◆ TASK DETAILS: Gather all lines with "some" from the records.

◆ DATASET:
-- ==== Sys2Proof/Machine/StreamOps.lean ====
section
/-!
DEFINITION. Operations of the stream unit: windows, watermarks, records and rings (R333 to R345).
-/

namespace Sys2Proof.Machine

/-- The start of a window (R333). -/
def Binding.startOf (b : Binding) (w : Nat) : Nat := b.origin + w * b.slide
/-- The end of a window. -/
def Binding.endOf (b : Binding) (w : Nat) : Nat := b.startOf w + b.size

/-- The state slot of a lane (R342). -/
def Binding.slotOf (b : Binding) (w lane : Nat) : Nat := b.state.toNat + (w % 2 ^ b.wsLog * b.lanes + lane) * 16

/-- The windows whose end does not exceed a time: windows 0 to this count, exclusive. -/
def Binding.endedBy (b : Binding) (x : Nat) : Nat :=
  if x < b.origin + b.size ∨ b.slide = 0 then 0 else Nat.min (2 ^ 32) ((x - b.origin - b.size) / b.slide + 1)

/-- A stream of a partition. -/
def State.stream (s : State) (p n : Nat) : Stream := Tab.get {} s.streams (64 * p + n)
/-- A stream changed. -/
def State.modStreamOf (s : State) (p n : Nat) (f : Stream → Stream) : State := { s with streams := Tab.set {} s.streams (64 * p + n) (f (s.stream p n)) }

/-- A window of a stream changed. -/
def State.modWin (s : State) (p n w : Nat) (f : Win → Win) : State :=
  s.modStreamOf p n fun t => { t with wins := t.wins.map fun x => if x.w = w then f x else x }

/-! The unit's memory: its areas are translated with the PID of the binding's queue, as a supervisor; DEDUCED (log 12), an area that cannot be
translated reads 0 and takes nothing. -/

/-- A physical address of the stream unit. -/
def State.unitPa (s : State) (p : Nat) (b : Binding) (a : Access) (va : Nat) : Option Nat :=
  if va < 0xF0 * 2 ^ 48 then match s.translate unitCluster p b.pid true a va with
    | .ok pa => some pa
    | .error _ => none
  else none

/-- Eight bytes read by the unit. -/
def State.unitRead (s : State) (p : Nat) (b : Binding) (va : Nat) : Nat :=
  match s.unitPa p b .read va with
  | some pa => s.physRead pa 8
  | none => 0

/-- A slice accepts a read of the unit (R279). -/
def State.unitSeen (s : State) (p : Nat) (b : Binding) (va : Nat) : State :=
  match s.unitPa p b .read va with
  | some pa => s.accept pa
  | none => s

/-- `8 n` bytes of one line written by the unit, as one global store (R353). -/
def State.unitWrite (s : State) (p : Nat) (b : Binding) (va v n : Nat) : State :=
  match s.unitPa p b .write va with
  | some pa => s.sliceStore makerUnit none pa (8 * n) (v % 2 ^ (64 * n)) (allBytes (8 * n))
  | none => s

/-- The capacity of a ring of 2^n bytes with entries of `e` bytes. -/
def ringCap (log2 e : Nat) : Nat := (2 ^ log2 - 64) / e

/-- Whether a ring holds its capacity of unread entries (R342, R344). -/
def State.ringFull (s : State) (p : Nat) (b : Binding) (base log2 e : Nat) : Bool :=
  decide (ringCap log2 e ≤ (s.unitRead p b base + 2 ^ 64 - s.unitRead p b (base + 8)) % 2 ^ 64)

/-- An entry appended to a ring, then WIDX; DEDUCED (log 26): the read of the ring's indexes counts once, with the entry that goes by it. -/
def State.ringPut (s : State) (p : Nat) (b : Binding) (base log2 e v : Nat) : State :=
  let widx := s.unitRead p b base
  ((s.unitSeen p b base).unitWrite p b (base + 64 + e * (widx % ringCap log2 e)) v (e / 8)).unitWrite p b base ((widx + 1) % 2 ^ 64) 1

/-! Windows (R335, R339, R341). -/

/-- Whether a window with records has closed (R341). -/
def Win.closed (x : Win) (b : Binding) (W : Nat) : Bool :=
  decide (b.endOf x.w + b.late ≤ W) && x.firing == .complete && x.amend.isNone && x.late.all fun l => l.2.isEmpty

/-- The oldest window not yet closed. -/
def Stream.oldestOpen (t : Stream) (b : Binding) : Nat :=
  (t.wins.filter fun x => !x.closed b t.wmark).foldl (fun m x => Nat.min m x.w) (if t.wmark < b.late then 0 else b.endedBy (t.wmark - b.late))

/-- A list of a lane grown by a record. -/
def laneAdd (l : List (Nat × List Nat)) (lane id : Nat) : List (Nat × List Nat) :=
  if l.any fun x => x.1 == lane then l.map fun x => if x.1 = lane then (x.1, x.2 ++ [id]) else x
  else (l.filter fun x => x.1 < lane) ++ [(lane, [id])] ++ l.filter fun x => lane < x.1

/-- A window's record list, or its late list, grown by a record (R339); a window that has fired without records fired nothing. -/
def Stream.join (t : Stream) (w lane id : Nat) (late : Bool) : Stream :=
  let add (x : Win) : Win :=
    if late then { x with late := laneAdd x.late lane id, joined := x.joined ++ [id] } else { x with lists := laneAdd x.lists lane id, joined := x.joined ++ [id] }
  if t.wins.any fun x => x.w == w then { t with wins := t.wins.map fun x => if x.w = w then add x else x }
  else
    let x : Win := { w := w, firing := if late then .complete else .open_, lists := [], late := [], joined := [], amend := none, revs := [] }
    { t with wins := (t.wins.filter fun y => y.w < w) ++ [add x] ++ t.wins.filter fun y => w < y.w }

/-- Whether W has reached a window's end. -/
def Stream.fired (t : Stream) (b : Binding) (w : Nat) : Bool := decide (b.endOf w ≤ t.wmark)

/-- W after an arrival or a change of state (R337). -/
def Stream.advance (t : Stream) (b : Binding) : Stream :=
  let ws := ((List.range b.nsrc).map fun n => Tab.get {} t.srcs n).filter Source.active
  match ws with
  | [] => t
  | x :: l =>
    let W := Nat.max t.wmark (l.foldl (fun m y => Nat.min m y.wm) x.wm)
    { t with wmark := W, wins := t.wins.map fun x => if x.firing = .open_ ∧ b.endOf x.w ≤ W then { x with firing := .due } else x }

/-- A heartbeat of a source (R336). -/
def Stream.beat (t : Stream) (src now : Nat) (f : Source → Source) : Stream :=
  { t with srcs := Tab.set {} t.srcs src (f { Tab.get {} t.srcs src with active := true, beat := now }), takenAt := some now }

/-- The windows that have fired nothing or whose firing launch is complete: all below this number (R345). -/
def Stream.settled (t : Stream) (b : Binding) : Nat :=
  (t.wins.filter fun x => x.firing != .complete).foldl (fun m x => Nat.min m x.w) (b.endedBy t.wmark)

/-- Whether a source of a stream is a device source (R345). -/
def Binding.device (b : Binding) (src : Nat) : Bool := decide (src < b.nsrc) && b.devmask.toNat.testBit src

/-- OW advanced, and its mark sent downstream (R345). -/
def State.outMark (s : State) (p n : Nat) (b : Binding) : State :=
  let t := s.stream p n
  let k := t.settled b
  if k = 0 ∨ b.endOf (k - 1) ≤ t.owmark then s
  else
    let ow := b.endOf (k - 1)
    let s1 := s.modStreamOf p n fun t => { t with owmark := ow }
    if b.down = 0xFFFF ∨ 64 ≤ b.down then s1
    else match (s1.stream p b.down).bound with
      | some d => if d.device b.downsrc then s1.modStreamOf p b.down fun t => { t with inq := t.inq ++ [.mark b.downsrc ow none] } else s1
      | none => s1

/-- Closed windows go, with the records that no window needs any more (R335, R341); OW moves on (R345). -/
def State.streamTidy (s : State) (p n : Nat) : State :=
  match (s.stream p n).bound with
  | none => s
  | some b =>
    let s1 := s.modStreamOf p n fun t =>
      let wins := t.wins.filter fun x => !x.closed b t.wmark
      { t with wins := wins, recs := t.recs.filter fun r => wins.any fun x => x.joined.contains r.id }
    s1.outMark p n b

/-! Records (R335, R339, R344). -/

/-- A dead record: counted, and written to the dead ring where there is one with room (R344). -/
def State.deadRecord (s : State) (p n : Nat) (b : Binding) (src reason : Nat) (ws : List Word) : State :=
  let W := (s.stream p n).wmark
  let s1 := s.modStreamOf p n fun t => { t with ndead := t.ndead + 1 }
  if b.dead = 0 ∨ s1.ringFull p b b.dead.toNat b.deadLog 64 = true then s1
  else
    let v := ((ws.take 4).zipIdx.map fun x => x.1.toNat * 2 ^ (64 * x.2)).sum + (reason * 2 ^ 256 + src * 2 ^ 320 + W * 2 ^ 384)
    s1.ringPut p b b.dead.toNat b.deadLog 64 v

/-- A record placed in its windows' lists, or dead (R335, R339). DEDUCED (log 12): a sliding record is TOOLATE only where it is too late for each
of its windows, and NLATE counts it once. -/
def State.placeRecord (s : State) (p n : Nat) (b : Binding) (src : Nat) (ws : List Word) : State :=
  let t := s.stream p n
  let e := (ws.getD 0 0).toNat
  let lane := (ws.getD 1 0).toNat % b.lanes
  let hi := (e - b.origin) / b.slide
  let lo := if e < b.origin + b.size then 0 else (e - b.origin - b.size) / b.slide + 1
  if e < b.origin ∨ e = 2 ^ 64 - 1 ∨ 2 ^ 32 ≤ hi then s.deadRecord p n b src 3 ws
  else if t.oldestOpen b + 2 ^ b.wsLog ≤ hi then s.deadRecord p n b src 2 ws
  else if 2 ^ b.bufLog / 32 ≤ t.recs.length then s.deadRecord p n b src 1 ws
  else
    let into := ((List.range (hi + 1 - lo)).map fun k => lo + k).filter fun w => !t.fired b w || decide (t.wmark < b.endOf w + b.late)
    if into.isEmpty then s.deadRecord p n b src 0 ws
    else
      let id := s.nextId
      let t1 := into.foldl (fun t w => t.join w lane id (t.fired b w)) t
      let t2 : Stream := { t1 with recs := t1.recs ++ [{ id := id, words := ws }], nlate := t1.nlate + if into.any (t.fired b) then 1 else 0 }
      { s.modStreamOf p n fun _ => t2 with nextId := id + 1 }

end Sys2Proof.Machine
end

◆ SOLVED EXERCISE:
    | .ok pa => some pa
  | some pa => s.physRead pa 8
  | some pa => s.accept pa
  | some pa => s.sliceStore makerUnit none pa (8 * n) (v % 2 ^ (64 * n)) (allBytes (8 * n))
  { t with srcs := Tab.set {} t.srcs src (f { Tab.get {} t.srcs src with active := true, beat := now }), takenAt := some now }
      | some d => if d.device b.downsrc then s1.modStreamOf p b.down fun t => { t with inq := t.inq ++ [.mark b.downsrc ow none] } else s1
  | some b =>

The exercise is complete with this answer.